İslam’ın ölçü kıldığı hicap, iffet, takva… Kadını batılıların düşündükleri gibi toplumdan soyutlamak için değil, ona itibar ve saygı kazandırmak içindir. İslam bu sayede kadını sınırlayarak geride bırakmamış, aksine onun özel ve değerli bir varlık olduğunu ortaya koymuştur. İslam kadını hicabıyla, iffetiyle öyle bir konuma getirmiştir ki başka hiçbir inanış ve düşünce kadına bu değeri vermemiştir. Onu hicabıyla toplumdan soyutlamamış, aksine onu seçkin ve özel bir varlık olarak görmüştür. Tıpkı bir deniz kabuğunun içindeki inci gibi. Zira özel ve değerli olan her şey gizlidir.
İlam kadının sadece erkeğin göz zevkini süsleyen bir varlık olarak değil, kişiliği ve yeteneği ile toplumda yer edinmesini, hatta hayatın her alanında kadına ihtiyaç olduğunu ve aktif olması gerektiği görüşündedir.
Bu şekilde kadını özgürleştiren ve ona şahsiyet kazandıran en mükemmel dinin adıdır İslam. Zira erkeklerin göz hapsinde olmakta bir nevi esarettir.
İslam cahiliye döneminde olduğu gibi günümüzde de sözde medeni insanların gururla yaptıkları bebek katilliği olan kürtajı engellemiştir. Yani eskiden diri diri gömmek yerine diri diri parçalamak. Bu bebek ölümlerinin birçoğuna sebep olan gayri meşru yoldan çocuk sahibi olmayı engellemiştir.

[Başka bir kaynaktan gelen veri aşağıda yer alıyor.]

-- ==== Sys2Proof/Machine/Steps.lean ====
section
/-! DEFINITION. Steps and their deadlines (R321 to R329). -/

namespace Sys2Proof.Machine

/-- The largest frozen-beat count of a step's participants (R328). -/
def Step.freezeMax (t : Step) : Nat := t.frozen.foldl (fun m p => max m p.2) 0

/-- A closed step put in its place by ascending ID. -/
def insertClosed (e : Nat × Word × Word) : List (Nat × Word × Word) → List (Nat × Word × Word)
  | [] => [e]
  | h :: t => if e.1 < h.1 then e :: h :: t else h :: insertClosed e t

/-- The records of the steps closed on one beat written to the die's log from an entry on (R329). -/
def writeClosed (d : Die) : List (Nat × Word × Word) → Nat → State → State
  | [], i, s => s.setFld (.scvStepStatus d) F.scvStepStatus_LOG_NEXT (i % 16)
  | e :: l, i, s =>
    let k : Fin 16 := ⟨i % 16, Nat.mod_lt _ (by decide)⟩
    writeClosed d l (i + 1) ((s.setReg (.scvStepLogA d k) e.2.1).setReg (.scvStepLogB d k) e.2.2)

/-- A step's record written to the die's log, after those of lower ID that closed on the same beat, and the step taken
from the table (R329, R341); only a late step has a LATE_NS. -/
def recordStep (s : State) (d : Die) (t : Step) (status : Nat) : State :=
  let now := s.time d
  let dur := min (now - t.opened) 0xFFFFFFFF
  let late := match t.late, t.deadline with | true, some dl => min (now - dl) 0xFFFFFFFF | _, _ => 0
  let x := s.die d
  let l := insertClosed (t.id, BitVec.ofNat 64 (t.id % 65536 * 2 ^ 48 + status * 2 ^ 46 + dur),
    BitVec.ofNat 64 (late * 2 ^ 32 + min t.freezeMax 0xFFFFFFFF)) x.closedNow
  let from_ := s.fld (.scvStepStatus d) F.scvStepStatus_LOG_NEXT + 16 - x.closedNow.length % 16
  writeClosed d l from_ (s.setDie d { x with steps := x.steps.filter (fun u => u.id ≠ t.id), closedNow := l })

/-- The default deadline after the open (R324): none where LEN is 0. -/
def defaultDeadline (margin len mhz : Nat) : Option Nat :=
  if len = 0 then none else some ((margin * len * 1000 + 100 * mhz - 1) / (100 * mhz))

/-- The failure of a STEP, if it fails (R323). -/
def stepFailure (s : State) (d : Die) (a b : Word) : Option Source :=
  let id := bitsOf a 63 48
  if (s.die d).steps.length ≥ 16 then some .stepFull
  else if id = 0 ∨ (s.die d).steps.any (fun t => t.id = id) then some .stepInvalid
  else if bitsOf a 31 0 = 0 ∨ bitsOf a 47 32 ≠ 0 ∨ (bitsOf b 63 63 = 1 ∧ bitsOf b 62 32 = 0) then some .stepInvalid
  else none

/-- The step that two words open (R321, R322, R324). -/
def newStep (s : State) (d : Die) (a b : Word) : Step :=
  let now := s.time d
  let dl := if bitsOf b 63 63 = 1 then some (bitsOf b 62 32)
    else defaultDeadline (s.fld (.scvSchedCtrl d) F.scvSchedCtrl_MARGIN_PCT) (bitsOf b 31 0)
      (s.fld (.scvRate d) F.scvRate_CAL_MHZ)
  { id := bitsOf a 63 48, mask := bitsOf a 31 0, opened := now, deadline := dl.map (fun n => now + n),
    arrived := 0, frozen := [], late := false }

/-- STEP sA, sB (R322 to R324). -/
def execStep (d : Die) (q : CoreId) (sA sB : Fin 32) (s : State) : Res :=
  .next (withIssue s d q [sA, sB] fun x c s =>
    match stepFailure s d (c.rd sA) (c.rd sB) with
    | some src =>
      (s.setCtx d q x (c.stop 4)).raise { Report.plain src d.val q.val .scv 0 with
        ctx := ctxRef d q x, tag := bitsOf (c.rd sA) 63 48 }
    | none =>
      let y := s.die d
      advance (s.setDie d { y with steps := y.steps ++ [newStep s d (c.rd sA) (c.rd sB)] }) d q x)

/-- A misuse of a step (R327): the arrival is ignored, MISUSE counts, STEP_MISUSE is raised. -/
def stepMisuse (s : State) (d : Die) (q : CoreId) (x : SlotId) (id : Nat) : State :=
  (s.addFld (.scvStepStatus d) F.scvStepStatus_MISUSE 1).raise
    { Report.plain .stepMisuse d.val q.val .scv 0 with ctx := ctxRef d q x, tag := id }

/-- Whether an arrival of a core at a step may be recorded (R327). -/
def mayArrive (s : State) (d : Die) (q : CoreId) (id : Nat) : Bool :=
  match (s.die d).steps.find? (fun t => t.id = id) with
  | none => false
  | some t => t.mask / 2 ^ q.val % 2 == 1 && t.arrived / 2 ^ q.val % 2 == 0
      && !(s.die d).stepArr.any (fun a => decide (a.core = q ∧ a.target = id) && !a.stale)

/-- STEPEND sA: a pending arrival, or a misuse (R325, R327). -/
def execStepend (d : Die) (q : CoreId) (sA : Fin 32) (s : State) : Res :=
  .next (withIssue s d q [sA] fun x c s =>
    let id := bitsOf (c.rd sA) 63 48
    if bitsOf (c.rd sA) 47 0 ≠ 0 ∨ mayArrive s d q id = false then advance (stepMisuse s d q x id) d q x
    else
      let y := s.die d
      advance (s.setDie d { y with stepArr := y.stepArr ++ [⟨q, x, id, s.nextStamp d, s.beat d, false⟩] }) d q x)

/-- Whether the conditions of a pending arrival hold, on a later beat than that of its issue (R325, R370). -/
def arrivalClear (s : State) (d : Die) (a : Arrival) : Bool :=
  decide (a.beat < s.beat d) && engineFenced s d a.core a.slot a.stamp && writesFenced s d a.core a.slot a.stamp

/-- A step with the arrival of a core. -/
def Step.arrive (t : Step) (q : CoreId) : Step := { t with arrived := t.arrived ||| 2 ^ q.val }

/-- STEP_ARRIVAL: the pending arrival i takes effect, and the last one closes the step, on time or late (R325, R326); an
arrival at a step that has been aborted or is not open is a misuse (R327). -/
def stepArrival (d : Die) (i : Nat) (s : State) : State :=
  match (s.die d).stepArr[i]? with
  | none => s
  | some a =>
    if arrivalClear s d a then
      let x := s.die d
      let s := s.setDie d { x with stepArr := x.stepArr.eraseIdx i }
      match (s.die d).steps.find? (fun t => !a.stale && decide (t.id = a.target)) with
      | none => stepMisuse s d a.core a.slot a.target
      | some t =>
        let t' := t.arrive a.core
        if t'.arrived &&& t.mask = t.mask then recordStep s d t' (if t.late then 2 else 1)
        else
          let x := s.die d
          s.setDie d { x with steps := x.steps.map (fun u => if u.id = t.id then t' else u) }
    else s

/-- STEP_ARRIVAL (R325). -/
def execStepArrival (d : Die) (i : Nat) (s : State) : Res := .next (stepArrival d i s)

/-- Whether a step closes on this beat: the arrivals that can take effect on it complete its mask (R325, R327). -/
def closesNow (s : State) (d : Die) (t : Step) : Bool :=
  let t' := (s.die d).stepArr.foldl (fun t a => if a.target = t.id ∧ a.stale = false ∧ arrivalClear s d a then t.arrive a.core else t) t
  decide (t'.arrived &&& t.mask = t.mask)

/-- A step is late once the replica has reached its deadline, and only once: STEP_LATE is raised and LATE counts; not
where the step closes on the same beat (R326, R327). -/
def lateStep (d : Die) (t : Step) (s : State) : State :=
  match t.deadline with
  | none => s
  | some dl =>
    if !t.late && decide (dl ≤ s.time d) && !closesNow s d t then
      let s := s.addFld (.scvStepStatus d) F.scvStepStatus_LATE 1
      let s := s.raise { Report.plain .stepLate d.val 0 .scv 0 with tag := t.id }
      let x := s.die d
      s.setDie d { x with steps := x.steps.map (fun u => if u.id = t.id then { u with late := true } else u) }
    else s

/-- STEP_DEADLINE: the replica has reached the deadline of an open step (R326). -/
def stepDeadline (d : Die) (id : Nat) (s : State) : State :=
  match (s.die d).steps.find? (fun t => t.id = id) with
  | none => s
  | some t => lateStep d t s

/-- The arrivals that could still take effect on this beat do, and then the steps past their deadlines are late: the
conditions of a beat are judged by its end (R325 to R327). -/
def closeBeat (s : State) (d : Die) : State :=
  let s := ((s.die d).stepArr.map (fun a => decide (arrivalClear s d a))).zipIdx.foldr
    (fun p s => if p.1 then stepArrival d p.2 s else s) s
  (s.die d).steps.foldl (fun s t => lateStep d t s) s

/-- STEP_DEADLINE (R326). -/
def execStepDeadline (d : Die) (id : Nat) (s : State) : Res := .next (stepDeadline d id s)

/-- A write of SCV.STEP_ABORT: the step closes ABORTED, and the arrivals still pending at it are misuse when they take
effect (R327); none is a rejection. -/
def abortStep (d : Die) (id : Nat) (s : State) : Option State :=
  ((s.die d).steps.find? (fun t => t.id = id)).map (fun t =>
    let x := s.die d
    recordStep (s.setDie d { x with stepArr := x.stepArr.map (fun a => if a.target = id then { a with stale := true } else a) }) d t 3)

/-- A forward step of the timebase carried to a die: its replica and its open steps move (R319). -/
def stepReplica (s : State) (d : Die) (n : Nat) : State :=
  let s := s.setReg (.scvTime d) (s.reg (.scvTime d) + BitVec.ofNat 64 n)
  let x := s.die d
  s.setDie d { x with steps := x.steps.map (fun t =>
    { t with opened := t.opened + n, deadline := t.deadline.map (fun v => v + n) }) }

end Sys2Proof.Machine
end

İslam kadına erkekten daha çok önem vermiş, sorumluluğun çoğunu erkeğe farz kılmıştır. Öyle ki İslam’da bir kadın çocuğuna süt vermek mecburiyetinde bile değildir.
İslam kadınların birer eşya gibi kullanılıp bir köşeye atılmalarını, meydana gelen çocukların da annesiz babasız bırakılmalarını engellemiştir. Nikahla kadını himayesine almak, maddi ihtiyaçlarını karşılayarak ta güvencesi altına almakla erkeği sorumlu tutmuştur.
Şimdi soruyorum bütün bu engellemeler KISITLAMAK MIDIR? Yoksa kadını ÖZGÜRLEŞTİRMEK ve ÖZELLEŞTİRMEK Mİ?